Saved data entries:
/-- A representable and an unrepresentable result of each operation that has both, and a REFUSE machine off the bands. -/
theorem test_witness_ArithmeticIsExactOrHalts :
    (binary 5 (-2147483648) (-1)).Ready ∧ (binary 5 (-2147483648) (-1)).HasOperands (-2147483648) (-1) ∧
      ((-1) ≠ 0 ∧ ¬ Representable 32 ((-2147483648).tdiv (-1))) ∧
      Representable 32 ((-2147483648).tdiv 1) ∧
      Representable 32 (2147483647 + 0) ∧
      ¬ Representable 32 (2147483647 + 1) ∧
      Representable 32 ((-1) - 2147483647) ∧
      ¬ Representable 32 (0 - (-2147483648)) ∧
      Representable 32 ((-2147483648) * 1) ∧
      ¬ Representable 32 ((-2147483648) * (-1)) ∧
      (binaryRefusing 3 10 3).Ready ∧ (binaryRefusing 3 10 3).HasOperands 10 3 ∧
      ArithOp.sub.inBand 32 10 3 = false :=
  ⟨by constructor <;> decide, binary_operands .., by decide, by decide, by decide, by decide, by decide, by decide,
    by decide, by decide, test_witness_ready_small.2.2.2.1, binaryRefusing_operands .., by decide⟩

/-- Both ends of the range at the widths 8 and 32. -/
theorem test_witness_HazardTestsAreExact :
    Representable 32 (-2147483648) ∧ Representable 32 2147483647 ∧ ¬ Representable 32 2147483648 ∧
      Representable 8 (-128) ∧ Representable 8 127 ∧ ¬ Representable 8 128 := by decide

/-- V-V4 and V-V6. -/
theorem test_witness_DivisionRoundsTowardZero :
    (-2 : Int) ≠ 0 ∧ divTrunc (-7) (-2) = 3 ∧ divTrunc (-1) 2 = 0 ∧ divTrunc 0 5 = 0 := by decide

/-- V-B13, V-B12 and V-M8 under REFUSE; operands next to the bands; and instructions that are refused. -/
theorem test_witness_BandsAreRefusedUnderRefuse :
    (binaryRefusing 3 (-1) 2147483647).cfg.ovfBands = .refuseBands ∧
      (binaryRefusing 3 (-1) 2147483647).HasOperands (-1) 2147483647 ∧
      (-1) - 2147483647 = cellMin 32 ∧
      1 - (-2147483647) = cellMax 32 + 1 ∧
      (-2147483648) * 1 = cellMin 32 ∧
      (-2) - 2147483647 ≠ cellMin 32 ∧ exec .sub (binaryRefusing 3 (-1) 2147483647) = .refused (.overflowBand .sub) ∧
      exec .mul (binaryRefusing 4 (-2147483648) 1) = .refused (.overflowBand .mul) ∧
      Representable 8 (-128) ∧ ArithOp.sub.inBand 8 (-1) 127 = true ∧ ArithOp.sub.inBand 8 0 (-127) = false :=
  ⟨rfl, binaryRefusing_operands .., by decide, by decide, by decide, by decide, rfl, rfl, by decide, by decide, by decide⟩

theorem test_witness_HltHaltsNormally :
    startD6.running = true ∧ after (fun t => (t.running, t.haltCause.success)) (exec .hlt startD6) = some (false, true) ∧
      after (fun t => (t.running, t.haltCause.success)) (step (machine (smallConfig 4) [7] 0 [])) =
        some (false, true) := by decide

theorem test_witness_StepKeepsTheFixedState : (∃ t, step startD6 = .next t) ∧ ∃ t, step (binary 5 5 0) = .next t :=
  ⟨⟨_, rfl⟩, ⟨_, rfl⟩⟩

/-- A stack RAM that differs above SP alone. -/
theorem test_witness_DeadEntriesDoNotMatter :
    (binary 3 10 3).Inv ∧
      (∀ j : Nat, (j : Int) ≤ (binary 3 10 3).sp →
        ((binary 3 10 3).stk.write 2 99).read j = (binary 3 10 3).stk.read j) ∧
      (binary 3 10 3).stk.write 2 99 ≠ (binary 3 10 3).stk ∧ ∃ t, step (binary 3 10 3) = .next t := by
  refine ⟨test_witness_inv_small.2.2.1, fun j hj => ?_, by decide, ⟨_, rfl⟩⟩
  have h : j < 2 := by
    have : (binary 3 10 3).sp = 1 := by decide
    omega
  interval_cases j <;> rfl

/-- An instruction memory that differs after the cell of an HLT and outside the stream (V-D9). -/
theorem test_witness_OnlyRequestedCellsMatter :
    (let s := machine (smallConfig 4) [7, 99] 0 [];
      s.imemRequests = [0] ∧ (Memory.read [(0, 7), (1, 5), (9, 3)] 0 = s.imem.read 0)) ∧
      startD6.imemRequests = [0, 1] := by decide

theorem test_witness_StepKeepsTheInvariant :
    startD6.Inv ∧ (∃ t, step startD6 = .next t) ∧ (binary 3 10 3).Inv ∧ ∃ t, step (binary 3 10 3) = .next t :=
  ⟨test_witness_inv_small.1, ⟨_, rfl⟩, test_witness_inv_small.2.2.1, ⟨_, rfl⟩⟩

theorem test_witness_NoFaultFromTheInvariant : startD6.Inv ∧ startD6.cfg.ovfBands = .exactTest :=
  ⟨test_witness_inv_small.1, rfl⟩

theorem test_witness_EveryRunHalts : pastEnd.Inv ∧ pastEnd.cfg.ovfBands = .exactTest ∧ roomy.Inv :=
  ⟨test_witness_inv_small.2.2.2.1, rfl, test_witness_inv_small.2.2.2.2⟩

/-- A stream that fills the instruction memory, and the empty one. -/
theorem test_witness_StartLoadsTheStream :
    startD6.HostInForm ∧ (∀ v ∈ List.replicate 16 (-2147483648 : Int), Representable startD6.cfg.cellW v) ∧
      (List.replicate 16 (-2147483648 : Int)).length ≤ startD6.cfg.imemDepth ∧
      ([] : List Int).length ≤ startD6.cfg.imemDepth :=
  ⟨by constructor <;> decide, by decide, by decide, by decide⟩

▶ Work item: For each line in the data above that contains the string "tdiv", extract the line.

▶ Solution:
      ((-1) ≠ 0 ∧ ¬ Representable 32 ((-2147483648).tdiv (-1))) ∧
      Representable 32 ((-2147483648).tdiv 1) ∧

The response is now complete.